TASK GOAL:
Every line of the data that includes "Outcome" should be copied out.

EXERCISE MATERIALS:
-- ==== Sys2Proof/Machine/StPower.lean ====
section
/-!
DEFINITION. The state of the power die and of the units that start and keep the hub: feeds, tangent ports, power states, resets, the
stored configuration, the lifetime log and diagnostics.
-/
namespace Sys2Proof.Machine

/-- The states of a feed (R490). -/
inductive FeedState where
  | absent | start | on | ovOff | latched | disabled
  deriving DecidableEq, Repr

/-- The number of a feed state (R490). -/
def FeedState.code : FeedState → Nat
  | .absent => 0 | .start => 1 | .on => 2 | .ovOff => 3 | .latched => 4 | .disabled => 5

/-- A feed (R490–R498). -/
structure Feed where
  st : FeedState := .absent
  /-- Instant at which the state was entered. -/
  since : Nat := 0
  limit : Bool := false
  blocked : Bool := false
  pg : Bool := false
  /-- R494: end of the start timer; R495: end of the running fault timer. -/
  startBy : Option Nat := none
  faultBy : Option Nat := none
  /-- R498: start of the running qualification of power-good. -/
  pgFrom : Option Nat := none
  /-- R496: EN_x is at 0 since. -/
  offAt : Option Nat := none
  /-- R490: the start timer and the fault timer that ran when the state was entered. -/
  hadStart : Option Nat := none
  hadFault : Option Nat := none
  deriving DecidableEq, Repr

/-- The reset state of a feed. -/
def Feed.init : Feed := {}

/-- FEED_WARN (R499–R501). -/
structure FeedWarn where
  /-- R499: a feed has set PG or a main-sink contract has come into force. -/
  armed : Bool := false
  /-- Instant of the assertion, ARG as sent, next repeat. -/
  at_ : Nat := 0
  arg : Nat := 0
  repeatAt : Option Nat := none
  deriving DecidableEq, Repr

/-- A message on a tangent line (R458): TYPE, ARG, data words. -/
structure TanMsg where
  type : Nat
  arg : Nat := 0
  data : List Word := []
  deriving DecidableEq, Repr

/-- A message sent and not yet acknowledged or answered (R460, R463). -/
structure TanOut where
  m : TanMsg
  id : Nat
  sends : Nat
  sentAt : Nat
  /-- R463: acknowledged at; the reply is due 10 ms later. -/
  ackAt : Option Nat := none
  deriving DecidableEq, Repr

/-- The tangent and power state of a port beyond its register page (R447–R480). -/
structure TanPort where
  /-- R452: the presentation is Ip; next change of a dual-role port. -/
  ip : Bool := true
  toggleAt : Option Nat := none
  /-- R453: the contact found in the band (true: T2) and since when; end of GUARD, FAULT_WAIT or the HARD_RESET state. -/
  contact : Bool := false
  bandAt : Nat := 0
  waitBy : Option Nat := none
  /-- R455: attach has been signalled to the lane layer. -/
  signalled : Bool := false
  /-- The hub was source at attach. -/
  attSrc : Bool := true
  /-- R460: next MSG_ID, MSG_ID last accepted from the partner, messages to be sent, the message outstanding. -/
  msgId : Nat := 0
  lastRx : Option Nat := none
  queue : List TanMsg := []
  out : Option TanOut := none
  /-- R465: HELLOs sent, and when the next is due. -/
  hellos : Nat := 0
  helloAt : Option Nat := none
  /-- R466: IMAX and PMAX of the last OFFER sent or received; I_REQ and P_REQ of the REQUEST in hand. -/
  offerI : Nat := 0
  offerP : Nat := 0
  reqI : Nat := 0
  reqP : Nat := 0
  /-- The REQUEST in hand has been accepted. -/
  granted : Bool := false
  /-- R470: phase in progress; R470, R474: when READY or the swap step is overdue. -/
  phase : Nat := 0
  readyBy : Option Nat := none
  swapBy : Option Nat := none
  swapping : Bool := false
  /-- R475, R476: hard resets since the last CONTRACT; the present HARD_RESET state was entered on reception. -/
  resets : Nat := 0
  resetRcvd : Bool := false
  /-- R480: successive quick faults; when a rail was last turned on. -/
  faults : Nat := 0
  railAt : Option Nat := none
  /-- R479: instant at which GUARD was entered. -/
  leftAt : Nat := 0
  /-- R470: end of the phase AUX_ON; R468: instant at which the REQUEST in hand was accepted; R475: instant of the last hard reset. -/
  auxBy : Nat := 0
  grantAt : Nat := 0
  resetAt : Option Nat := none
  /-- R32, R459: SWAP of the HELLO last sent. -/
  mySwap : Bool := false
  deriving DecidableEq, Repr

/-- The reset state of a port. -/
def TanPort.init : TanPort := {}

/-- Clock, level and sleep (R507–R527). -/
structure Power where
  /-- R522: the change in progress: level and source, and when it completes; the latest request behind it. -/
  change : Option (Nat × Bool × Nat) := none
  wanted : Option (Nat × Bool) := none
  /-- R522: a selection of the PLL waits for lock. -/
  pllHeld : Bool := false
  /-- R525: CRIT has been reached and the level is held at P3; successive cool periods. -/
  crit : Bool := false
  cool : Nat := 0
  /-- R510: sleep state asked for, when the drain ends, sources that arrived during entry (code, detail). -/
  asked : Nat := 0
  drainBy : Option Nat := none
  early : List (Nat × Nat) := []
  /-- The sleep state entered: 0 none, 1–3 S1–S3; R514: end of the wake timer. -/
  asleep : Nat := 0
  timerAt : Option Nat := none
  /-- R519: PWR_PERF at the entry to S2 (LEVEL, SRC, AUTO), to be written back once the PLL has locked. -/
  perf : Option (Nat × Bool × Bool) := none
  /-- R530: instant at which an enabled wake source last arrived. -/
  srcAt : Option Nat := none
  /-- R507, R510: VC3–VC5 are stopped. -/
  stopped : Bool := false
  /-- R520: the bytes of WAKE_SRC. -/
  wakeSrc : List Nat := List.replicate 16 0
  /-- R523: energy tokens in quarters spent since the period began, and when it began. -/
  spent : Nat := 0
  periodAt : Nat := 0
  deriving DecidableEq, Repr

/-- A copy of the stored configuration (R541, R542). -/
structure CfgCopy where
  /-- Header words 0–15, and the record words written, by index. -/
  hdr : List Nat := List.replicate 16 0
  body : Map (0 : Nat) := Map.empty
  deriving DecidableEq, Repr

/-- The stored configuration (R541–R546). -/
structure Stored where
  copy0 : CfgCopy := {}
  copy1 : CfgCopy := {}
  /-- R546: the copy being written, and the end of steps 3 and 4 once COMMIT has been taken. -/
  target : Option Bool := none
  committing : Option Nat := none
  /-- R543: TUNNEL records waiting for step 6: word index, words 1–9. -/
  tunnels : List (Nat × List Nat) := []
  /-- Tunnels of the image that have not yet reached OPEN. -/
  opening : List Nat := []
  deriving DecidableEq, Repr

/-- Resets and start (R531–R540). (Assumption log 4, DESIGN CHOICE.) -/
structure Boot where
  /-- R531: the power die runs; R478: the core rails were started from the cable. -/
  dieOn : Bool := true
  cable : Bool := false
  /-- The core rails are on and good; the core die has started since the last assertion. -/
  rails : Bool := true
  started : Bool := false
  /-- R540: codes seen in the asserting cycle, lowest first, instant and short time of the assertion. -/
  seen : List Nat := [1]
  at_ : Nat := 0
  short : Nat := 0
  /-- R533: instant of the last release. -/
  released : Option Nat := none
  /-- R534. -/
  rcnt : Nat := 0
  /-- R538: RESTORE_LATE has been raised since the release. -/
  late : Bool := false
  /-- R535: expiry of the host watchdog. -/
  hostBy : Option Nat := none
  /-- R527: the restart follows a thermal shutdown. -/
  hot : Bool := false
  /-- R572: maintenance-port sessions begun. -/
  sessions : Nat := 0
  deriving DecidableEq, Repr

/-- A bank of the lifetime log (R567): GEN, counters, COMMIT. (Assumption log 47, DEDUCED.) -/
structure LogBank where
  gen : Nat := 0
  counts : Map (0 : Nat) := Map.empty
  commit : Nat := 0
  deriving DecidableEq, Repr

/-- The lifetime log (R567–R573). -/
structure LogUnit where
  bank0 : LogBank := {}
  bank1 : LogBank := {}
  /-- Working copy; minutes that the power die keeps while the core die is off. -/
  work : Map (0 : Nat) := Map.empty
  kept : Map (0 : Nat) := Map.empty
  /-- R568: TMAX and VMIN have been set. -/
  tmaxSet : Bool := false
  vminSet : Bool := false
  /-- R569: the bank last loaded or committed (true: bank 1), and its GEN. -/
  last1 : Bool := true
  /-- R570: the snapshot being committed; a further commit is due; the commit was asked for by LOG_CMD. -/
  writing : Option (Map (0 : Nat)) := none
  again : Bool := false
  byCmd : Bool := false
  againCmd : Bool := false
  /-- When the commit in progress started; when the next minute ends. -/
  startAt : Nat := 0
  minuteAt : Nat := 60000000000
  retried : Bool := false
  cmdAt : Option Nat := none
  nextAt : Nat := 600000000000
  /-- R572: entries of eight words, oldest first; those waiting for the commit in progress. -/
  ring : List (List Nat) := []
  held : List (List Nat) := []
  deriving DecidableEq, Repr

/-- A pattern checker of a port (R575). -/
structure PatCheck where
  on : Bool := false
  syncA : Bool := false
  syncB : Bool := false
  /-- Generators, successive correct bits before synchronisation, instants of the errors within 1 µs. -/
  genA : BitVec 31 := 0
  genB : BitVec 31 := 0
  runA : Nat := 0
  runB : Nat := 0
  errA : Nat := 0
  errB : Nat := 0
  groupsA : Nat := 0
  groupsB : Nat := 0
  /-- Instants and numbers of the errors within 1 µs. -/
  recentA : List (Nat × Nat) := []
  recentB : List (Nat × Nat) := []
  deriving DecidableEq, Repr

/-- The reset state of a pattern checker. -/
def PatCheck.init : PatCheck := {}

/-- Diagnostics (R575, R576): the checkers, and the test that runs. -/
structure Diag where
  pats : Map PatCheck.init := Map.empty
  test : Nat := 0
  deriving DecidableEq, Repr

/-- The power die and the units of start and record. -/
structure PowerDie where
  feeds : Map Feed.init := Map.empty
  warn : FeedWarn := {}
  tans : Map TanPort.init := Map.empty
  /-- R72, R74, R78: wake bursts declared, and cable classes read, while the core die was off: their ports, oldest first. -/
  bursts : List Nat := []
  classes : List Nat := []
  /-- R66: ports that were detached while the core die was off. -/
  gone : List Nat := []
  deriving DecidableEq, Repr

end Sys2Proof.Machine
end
--
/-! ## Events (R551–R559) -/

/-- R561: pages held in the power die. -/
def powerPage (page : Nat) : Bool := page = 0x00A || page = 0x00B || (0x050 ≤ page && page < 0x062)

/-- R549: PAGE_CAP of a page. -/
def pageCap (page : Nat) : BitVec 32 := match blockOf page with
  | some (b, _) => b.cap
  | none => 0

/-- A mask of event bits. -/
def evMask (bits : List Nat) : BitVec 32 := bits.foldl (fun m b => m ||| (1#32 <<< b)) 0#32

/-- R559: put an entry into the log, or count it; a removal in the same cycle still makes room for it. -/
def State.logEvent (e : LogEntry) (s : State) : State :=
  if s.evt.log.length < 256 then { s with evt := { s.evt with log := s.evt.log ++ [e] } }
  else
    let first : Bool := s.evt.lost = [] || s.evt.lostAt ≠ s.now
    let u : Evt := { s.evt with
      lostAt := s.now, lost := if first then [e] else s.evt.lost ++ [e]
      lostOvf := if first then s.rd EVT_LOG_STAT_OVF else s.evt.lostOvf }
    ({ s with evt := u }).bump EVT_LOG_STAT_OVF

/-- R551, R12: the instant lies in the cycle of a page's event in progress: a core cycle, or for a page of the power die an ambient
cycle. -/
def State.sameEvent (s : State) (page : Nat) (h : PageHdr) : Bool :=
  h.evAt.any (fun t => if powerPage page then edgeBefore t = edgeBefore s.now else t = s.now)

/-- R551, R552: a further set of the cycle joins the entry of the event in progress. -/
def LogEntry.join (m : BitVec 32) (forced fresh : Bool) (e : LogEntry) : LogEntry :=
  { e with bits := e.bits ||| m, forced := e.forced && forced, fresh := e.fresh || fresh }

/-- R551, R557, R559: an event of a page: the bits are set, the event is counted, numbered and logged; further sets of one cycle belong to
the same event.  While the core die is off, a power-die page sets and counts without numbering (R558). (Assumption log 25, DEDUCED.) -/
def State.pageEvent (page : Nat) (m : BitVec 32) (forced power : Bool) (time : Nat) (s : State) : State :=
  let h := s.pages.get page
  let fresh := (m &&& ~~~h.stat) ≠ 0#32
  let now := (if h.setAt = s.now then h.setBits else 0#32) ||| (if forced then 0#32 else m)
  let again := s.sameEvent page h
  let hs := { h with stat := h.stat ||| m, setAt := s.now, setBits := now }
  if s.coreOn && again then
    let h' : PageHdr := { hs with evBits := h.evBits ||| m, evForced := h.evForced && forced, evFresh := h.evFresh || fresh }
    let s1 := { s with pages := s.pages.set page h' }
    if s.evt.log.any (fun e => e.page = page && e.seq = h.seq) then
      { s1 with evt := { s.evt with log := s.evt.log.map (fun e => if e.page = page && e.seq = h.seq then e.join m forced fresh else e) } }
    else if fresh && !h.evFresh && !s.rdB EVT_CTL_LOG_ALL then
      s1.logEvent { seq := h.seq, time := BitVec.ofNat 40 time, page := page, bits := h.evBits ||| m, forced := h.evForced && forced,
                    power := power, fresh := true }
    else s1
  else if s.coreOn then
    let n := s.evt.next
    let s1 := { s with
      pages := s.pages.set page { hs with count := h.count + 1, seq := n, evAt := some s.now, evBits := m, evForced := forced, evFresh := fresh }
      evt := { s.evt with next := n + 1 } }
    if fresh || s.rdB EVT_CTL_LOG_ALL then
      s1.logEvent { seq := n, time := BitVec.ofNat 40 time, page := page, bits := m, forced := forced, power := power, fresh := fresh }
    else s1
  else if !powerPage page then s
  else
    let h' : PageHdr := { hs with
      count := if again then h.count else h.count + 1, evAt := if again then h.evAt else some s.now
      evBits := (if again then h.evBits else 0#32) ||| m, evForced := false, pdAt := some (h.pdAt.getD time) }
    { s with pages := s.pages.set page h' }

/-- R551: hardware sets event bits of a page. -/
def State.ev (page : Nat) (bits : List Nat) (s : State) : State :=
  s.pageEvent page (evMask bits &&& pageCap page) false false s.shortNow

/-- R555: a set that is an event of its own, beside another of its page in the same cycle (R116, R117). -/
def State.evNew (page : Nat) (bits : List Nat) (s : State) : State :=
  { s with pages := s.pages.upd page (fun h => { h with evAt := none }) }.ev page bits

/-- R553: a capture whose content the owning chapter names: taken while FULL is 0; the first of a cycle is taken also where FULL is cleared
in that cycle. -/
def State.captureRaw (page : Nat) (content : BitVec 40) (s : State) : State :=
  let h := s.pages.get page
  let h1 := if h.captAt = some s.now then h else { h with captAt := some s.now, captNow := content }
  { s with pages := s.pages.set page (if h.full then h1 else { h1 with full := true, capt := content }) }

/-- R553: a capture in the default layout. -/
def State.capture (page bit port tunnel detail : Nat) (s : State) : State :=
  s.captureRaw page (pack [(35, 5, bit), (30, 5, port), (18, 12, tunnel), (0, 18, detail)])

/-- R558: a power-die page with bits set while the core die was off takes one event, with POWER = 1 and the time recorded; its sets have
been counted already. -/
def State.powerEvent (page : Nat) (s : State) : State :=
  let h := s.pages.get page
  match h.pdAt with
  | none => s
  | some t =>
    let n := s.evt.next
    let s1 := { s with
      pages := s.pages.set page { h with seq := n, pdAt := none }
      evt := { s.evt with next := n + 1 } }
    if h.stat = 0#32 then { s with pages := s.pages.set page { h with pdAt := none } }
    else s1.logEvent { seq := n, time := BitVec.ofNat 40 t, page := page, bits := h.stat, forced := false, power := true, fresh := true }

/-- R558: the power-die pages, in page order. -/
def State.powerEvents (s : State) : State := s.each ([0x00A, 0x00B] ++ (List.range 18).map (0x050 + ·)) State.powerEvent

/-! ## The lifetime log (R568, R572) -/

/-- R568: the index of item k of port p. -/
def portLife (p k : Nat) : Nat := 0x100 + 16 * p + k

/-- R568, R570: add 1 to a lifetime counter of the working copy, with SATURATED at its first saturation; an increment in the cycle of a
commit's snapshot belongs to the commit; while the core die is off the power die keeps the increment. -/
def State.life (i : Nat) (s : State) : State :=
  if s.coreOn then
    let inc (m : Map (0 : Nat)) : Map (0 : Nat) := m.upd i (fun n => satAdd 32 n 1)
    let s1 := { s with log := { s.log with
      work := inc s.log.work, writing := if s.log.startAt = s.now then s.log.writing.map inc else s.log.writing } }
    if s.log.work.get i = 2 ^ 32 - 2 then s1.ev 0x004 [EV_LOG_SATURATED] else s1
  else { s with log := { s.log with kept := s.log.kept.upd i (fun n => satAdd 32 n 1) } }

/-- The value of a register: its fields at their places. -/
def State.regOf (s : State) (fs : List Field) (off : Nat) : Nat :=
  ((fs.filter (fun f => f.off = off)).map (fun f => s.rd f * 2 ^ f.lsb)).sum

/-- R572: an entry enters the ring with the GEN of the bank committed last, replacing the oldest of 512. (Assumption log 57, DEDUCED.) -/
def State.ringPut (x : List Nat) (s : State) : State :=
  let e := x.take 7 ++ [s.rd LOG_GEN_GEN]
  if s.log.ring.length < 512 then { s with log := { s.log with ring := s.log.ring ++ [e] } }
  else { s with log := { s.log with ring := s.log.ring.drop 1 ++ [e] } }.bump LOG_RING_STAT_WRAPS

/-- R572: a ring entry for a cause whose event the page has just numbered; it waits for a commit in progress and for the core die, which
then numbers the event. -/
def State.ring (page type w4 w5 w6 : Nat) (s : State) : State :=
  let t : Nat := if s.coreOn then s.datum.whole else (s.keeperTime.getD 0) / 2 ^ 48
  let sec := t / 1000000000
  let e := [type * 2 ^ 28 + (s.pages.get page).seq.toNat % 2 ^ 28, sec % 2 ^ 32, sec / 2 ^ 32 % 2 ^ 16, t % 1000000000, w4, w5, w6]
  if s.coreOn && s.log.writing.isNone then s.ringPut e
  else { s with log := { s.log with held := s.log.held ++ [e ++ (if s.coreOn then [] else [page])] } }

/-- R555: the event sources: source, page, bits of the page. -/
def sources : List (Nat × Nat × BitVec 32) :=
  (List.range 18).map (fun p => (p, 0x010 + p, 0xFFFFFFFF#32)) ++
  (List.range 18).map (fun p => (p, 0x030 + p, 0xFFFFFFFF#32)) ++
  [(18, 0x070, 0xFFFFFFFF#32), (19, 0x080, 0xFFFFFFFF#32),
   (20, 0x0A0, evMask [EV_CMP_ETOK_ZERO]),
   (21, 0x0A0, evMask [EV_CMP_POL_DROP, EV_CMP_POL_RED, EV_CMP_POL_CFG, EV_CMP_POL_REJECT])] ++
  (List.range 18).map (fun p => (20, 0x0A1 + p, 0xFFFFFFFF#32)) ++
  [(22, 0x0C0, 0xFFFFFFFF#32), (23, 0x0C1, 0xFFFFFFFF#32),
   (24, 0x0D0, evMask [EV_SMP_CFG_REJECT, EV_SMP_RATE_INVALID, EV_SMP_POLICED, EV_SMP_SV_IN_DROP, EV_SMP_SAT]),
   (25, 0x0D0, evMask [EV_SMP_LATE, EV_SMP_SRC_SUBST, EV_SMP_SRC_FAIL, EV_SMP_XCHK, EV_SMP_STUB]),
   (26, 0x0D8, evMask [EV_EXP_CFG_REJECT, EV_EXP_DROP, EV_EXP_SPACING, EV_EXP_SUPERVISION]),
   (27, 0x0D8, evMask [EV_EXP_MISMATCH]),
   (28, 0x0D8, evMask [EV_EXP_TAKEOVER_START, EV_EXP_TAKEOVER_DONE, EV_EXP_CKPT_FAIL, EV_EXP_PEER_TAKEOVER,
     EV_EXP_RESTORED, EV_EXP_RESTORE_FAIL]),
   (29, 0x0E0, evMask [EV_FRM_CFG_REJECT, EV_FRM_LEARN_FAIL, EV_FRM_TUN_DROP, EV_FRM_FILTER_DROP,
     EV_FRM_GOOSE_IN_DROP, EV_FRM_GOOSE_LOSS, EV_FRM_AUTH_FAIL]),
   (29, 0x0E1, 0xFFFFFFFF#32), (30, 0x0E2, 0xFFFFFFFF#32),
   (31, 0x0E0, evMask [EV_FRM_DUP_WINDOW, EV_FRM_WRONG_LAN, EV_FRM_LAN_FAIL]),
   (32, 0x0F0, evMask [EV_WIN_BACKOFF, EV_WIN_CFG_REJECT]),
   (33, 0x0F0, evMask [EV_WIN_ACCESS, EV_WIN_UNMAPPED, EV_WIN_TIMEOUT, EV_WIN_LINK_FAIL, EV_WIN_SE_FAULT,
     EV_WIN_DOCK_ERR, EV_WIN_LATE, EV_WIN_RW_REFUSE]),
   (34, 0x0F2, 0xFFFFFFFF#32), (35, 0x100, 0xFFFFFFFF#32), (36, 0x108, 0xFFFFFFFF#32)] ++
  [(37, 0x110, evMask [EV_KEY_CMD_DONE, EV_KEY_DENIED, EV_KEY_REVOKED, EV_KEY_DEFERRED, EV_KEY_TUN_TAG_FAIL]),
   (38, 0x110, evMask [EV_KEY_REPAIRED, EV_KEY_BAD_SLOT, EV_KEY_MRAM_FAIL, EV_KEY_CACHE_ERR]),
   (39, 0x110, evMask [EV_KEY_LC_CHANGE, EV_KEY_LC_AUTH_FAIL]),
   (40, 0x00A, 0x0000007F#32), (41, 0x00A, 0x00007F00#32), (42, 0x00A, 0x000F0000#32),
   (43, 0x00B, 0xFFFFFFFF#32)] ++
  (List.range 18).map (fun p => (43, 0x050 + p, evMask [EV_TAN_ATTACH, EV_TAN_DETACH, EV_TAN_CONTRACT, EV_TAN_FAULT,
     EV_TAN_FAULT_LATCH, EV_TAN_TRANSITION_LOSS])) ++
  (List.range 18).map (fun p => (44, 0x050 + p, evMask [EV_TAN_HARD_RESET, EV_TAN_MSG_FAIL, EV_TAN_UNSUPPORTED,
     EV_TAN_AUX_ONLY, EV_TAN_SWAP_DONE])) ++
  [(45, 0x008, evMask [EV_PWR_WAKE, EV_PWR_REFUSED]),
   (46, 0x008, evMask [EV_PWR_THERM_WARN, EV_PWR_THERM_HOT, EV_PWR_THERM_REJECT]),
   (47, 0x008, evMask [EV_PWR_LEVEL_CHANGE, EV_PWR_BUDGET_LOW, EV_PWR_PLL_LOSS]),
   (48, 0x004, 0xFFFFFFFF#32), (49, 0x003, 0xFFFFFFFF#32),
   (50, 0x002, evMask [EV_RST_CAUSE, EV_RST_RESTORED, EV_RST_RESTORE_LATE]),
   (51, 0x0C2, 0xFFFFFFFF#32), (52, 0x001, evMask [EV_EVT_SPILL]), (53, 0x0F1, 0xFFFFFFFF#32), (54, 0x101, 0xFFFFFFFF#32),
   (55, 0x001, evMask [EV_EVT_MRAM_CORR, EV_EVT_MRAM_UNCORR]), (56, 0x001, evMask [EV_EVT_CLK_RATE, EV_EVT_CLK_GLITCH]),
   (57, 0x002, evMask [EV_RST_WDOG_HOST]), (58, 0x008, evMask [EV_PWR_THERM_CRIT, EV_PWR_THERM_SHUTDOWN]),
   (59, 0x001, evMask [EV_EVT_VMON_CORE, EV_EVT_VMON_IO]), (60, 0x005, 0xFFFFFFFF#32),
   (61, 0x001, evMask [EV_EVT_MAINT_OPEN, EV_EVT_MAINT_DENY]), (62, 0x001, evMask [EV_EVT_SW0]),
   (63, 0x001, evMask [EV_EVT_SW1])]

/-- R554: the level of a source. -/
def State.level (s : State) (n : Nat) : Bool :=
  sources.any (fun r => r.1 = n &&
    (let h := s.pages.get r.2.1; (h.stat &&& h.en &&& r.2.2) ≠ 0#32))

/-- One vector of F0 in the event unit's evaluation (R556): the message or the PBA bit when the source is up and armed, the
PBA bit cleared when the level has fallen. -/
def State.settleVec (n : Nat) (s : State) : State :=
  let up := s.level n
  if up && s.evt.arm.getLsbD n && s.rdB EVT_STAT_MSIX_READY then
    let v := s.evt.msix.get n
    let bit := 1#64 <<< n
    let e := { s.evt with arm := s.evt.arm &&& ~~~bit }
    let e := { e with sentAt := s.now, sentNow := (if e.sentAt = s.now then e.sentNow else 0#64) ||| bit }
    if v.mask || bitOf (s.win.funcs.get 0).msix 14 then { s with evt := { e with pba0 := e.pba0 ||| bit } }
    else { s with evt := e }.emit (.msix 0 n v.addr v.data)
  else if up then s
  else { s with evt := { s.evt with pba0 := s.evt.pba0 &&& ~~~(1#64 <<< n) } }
==
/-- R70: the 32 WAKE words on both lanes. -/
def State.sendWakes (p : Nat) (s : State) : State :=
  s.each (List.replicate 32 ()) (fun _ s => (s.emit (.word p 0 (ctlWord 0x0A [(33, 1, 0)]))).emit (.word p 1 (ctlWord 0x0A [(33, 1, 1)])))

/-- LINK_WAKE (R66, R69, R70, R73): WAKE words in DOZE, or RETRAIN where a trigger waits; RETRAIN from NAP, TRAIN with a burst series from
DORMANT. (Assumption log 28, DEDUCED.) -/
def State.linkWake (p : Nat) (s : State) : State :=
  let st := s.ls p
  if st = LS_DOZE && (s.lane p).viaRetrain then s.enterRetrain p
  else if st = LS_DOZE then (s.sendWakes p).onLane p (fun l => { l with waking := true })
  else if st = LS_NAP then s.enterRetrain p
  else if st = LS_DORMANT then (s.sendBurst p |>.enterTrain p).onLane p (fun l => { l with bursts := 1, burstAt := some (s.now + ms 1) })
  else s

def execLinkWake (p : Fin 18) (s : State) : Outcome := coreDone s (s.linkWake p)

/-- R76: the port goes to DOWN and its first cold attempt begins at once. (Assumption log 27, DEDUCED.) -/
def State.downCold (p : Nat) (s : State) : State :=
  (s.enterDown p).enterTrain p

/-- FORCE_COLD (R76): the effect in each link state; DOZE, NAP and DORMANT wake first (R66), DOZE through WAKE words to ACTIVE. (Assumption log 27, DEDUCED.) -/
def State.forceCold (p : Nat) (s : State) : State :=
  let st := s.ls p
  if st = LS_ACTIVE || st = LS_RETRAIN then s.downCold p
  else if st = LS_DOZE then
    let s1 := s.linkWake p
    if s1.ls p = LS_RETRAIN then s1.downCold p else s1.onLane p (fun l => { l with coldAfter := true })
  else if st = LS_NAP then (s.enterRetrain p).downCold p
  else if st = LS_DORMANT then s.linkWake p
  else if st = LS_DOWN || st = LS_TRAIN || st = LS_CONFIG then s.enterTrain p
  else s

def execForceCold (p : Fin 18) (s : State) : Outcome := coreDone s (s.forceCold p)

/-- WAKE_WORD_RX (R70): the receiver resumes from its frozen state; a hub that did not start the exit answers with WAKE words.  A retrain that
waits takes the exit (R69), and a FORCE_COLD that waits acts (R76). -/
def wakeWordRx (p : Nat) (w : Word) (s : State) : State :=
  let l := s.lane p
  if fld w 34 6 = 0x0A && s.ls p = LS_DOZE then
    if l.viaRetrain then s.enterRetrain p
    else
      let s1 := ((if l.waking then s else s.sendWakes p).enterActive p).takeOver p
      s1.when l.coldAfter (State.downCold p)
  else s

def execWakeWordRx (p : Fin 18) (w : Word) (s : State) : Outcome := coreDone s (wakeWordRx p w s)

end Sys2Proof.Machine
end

ANSWER SECTION:
def execLinkWake (p : Fin 18) (s : State) : Outcome := coreDone s (s.linkWake p)
def execForceCold (p : Fin 18) (s : State) : Outcome := coreDone s (s.forceCold p)
def execWakeWordRx (p : Fin 18) (w : Word) (s : State) : Outcome := coreDone s (wakeWordRx p w s)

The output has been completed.